WHAT THE TASK ASKS
Range to reproduce from the entries below: the line with "t) : t = s := by", the line with "s.history := by", and every line in between. Give them exactly and give nothing else.

Collected data entries:

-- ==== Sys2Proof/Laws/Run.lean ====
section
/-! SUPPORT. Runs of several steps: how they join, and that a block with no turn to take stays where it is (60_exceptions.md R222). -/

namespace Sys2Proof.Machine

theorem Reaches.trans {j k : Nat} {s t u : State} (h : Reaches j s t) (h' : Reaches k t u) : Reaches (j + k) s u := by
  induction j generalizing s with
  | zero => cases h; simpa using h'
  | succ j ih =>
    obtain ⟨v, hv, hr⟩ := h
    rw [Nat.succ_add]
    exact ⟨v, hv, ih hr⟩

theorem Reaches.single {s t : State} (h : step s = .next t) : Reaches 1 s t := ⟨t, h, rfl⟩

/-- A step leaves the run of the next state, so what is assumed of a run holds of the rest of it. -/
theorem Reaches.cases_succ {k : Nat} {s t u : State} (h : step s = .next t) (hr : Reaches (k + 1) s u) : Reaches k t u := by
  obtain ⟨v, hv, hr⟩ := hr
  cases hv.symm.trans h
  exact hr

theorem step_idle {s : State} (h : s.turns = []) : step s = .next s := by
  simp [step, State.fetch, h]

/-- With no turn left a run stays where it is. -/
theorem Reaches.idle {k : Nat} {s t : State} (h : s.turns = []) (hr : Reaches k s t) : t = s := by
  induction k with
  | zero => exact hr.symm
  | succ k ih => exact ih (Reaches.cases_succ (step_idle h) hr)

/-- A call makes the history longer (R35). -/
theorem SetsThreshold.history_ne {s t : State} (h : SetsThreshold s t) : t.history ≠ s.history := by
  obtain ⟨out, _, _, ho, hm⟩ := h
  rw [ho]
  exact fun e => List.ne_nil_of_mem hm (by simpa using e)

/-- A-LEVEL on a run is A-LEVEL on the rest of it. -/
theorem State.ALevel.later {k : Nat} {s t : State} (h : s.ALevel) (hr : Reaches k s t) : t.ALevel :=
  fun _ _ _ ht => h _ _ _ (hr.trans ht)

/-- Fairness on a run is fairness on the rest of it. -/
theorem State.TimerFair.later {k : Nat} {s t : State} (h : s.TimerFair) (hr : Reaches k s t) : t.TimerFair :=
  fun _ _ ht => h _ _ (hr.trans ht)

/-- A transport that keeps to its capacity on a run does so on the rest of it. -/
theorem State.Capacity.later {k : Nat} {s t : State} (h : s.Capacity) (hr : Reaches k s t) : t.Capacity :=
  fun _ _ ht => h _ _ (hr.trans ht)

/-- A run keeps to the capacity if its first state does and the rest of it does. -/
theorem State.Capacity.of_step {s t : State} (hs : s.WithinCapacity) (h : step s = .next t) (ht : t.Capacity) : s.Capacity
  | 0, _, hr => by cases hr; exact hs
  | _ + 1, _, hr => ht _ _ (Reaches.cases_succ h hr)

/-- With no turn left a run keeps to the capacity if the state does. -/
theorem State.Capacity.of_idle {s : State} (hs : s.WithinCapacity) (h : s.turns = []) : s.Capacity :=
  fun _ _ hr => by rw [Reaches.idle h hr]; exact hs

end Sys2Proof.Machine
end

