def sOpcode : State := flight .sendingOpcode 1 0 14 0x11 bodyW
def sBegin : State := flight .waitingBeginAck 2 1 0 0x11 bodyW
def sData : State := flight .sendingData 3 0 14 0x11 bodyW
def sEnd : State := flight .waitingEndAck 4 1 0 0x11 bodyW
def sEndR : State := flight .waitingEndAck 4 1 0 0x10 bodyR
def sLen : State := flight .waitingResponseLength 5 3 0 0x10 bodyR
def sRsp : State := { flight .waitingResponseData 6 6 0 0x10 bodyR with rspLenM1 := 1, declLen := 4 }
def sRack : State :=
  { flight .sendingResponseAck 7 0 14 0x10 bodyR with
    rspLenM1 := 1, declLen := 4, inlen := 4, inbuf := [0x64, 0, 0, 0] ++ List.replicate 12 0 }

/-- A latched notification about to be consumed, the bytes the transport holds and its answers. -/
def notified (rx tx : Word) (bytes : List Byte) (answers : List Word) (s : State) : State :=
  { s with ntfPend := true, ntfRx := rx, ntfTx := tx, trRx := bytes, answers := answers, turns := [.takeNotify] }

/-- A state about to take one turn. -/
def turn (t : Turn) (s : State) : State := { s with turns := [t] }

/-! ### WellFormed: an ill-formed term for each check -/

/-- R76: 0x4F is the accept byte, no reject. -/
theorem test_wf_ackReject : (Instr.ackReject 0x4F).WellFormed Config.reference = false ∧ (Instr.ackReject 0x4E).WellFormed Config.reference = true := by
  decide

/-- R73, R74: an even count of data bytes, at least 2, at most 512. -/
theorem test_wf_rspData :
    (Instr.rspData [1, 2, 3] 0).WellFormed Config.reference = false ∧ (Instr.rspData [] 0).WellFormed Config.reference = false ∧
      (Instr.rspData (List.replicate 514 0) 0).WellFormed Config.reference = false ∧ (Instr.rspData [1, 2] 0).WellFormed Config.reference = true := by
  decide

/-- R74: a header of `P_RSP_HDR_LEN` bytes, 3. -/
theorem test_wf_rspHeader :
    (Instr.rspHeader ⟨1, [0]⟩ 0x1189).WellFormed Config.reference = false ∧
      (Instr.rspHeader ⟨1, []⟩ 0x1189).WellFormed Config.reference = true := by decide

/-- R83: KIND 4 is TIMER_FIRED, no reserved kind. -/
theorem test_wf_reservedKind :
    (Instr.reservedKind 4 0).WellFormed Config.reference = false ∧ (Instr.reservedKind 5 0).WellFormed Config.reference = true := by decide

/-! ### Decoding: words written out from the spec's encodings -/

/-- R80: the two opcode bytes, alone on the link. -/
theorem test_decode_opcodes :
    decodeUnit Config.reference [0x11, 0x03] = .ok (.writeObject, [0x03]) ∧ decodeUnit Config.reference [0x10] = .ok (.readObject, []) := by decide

YOUR RESPONSE
theorem Reaches.idle {k : Nat} {s t : State} (h : s.turns = []) (hr : Reaches k s t) : t = s := by
  induction k with
  | zero => exact hr.symm
  | succ k ih => exact ih (Reaches.cases_succ (step_idle h) hr)

/-- A call makes the history longer (R35). -/
theorem SetsThreshold.history_ne {s t : State} (h : SetsThreshold s t) : t.history ≠ s.history := by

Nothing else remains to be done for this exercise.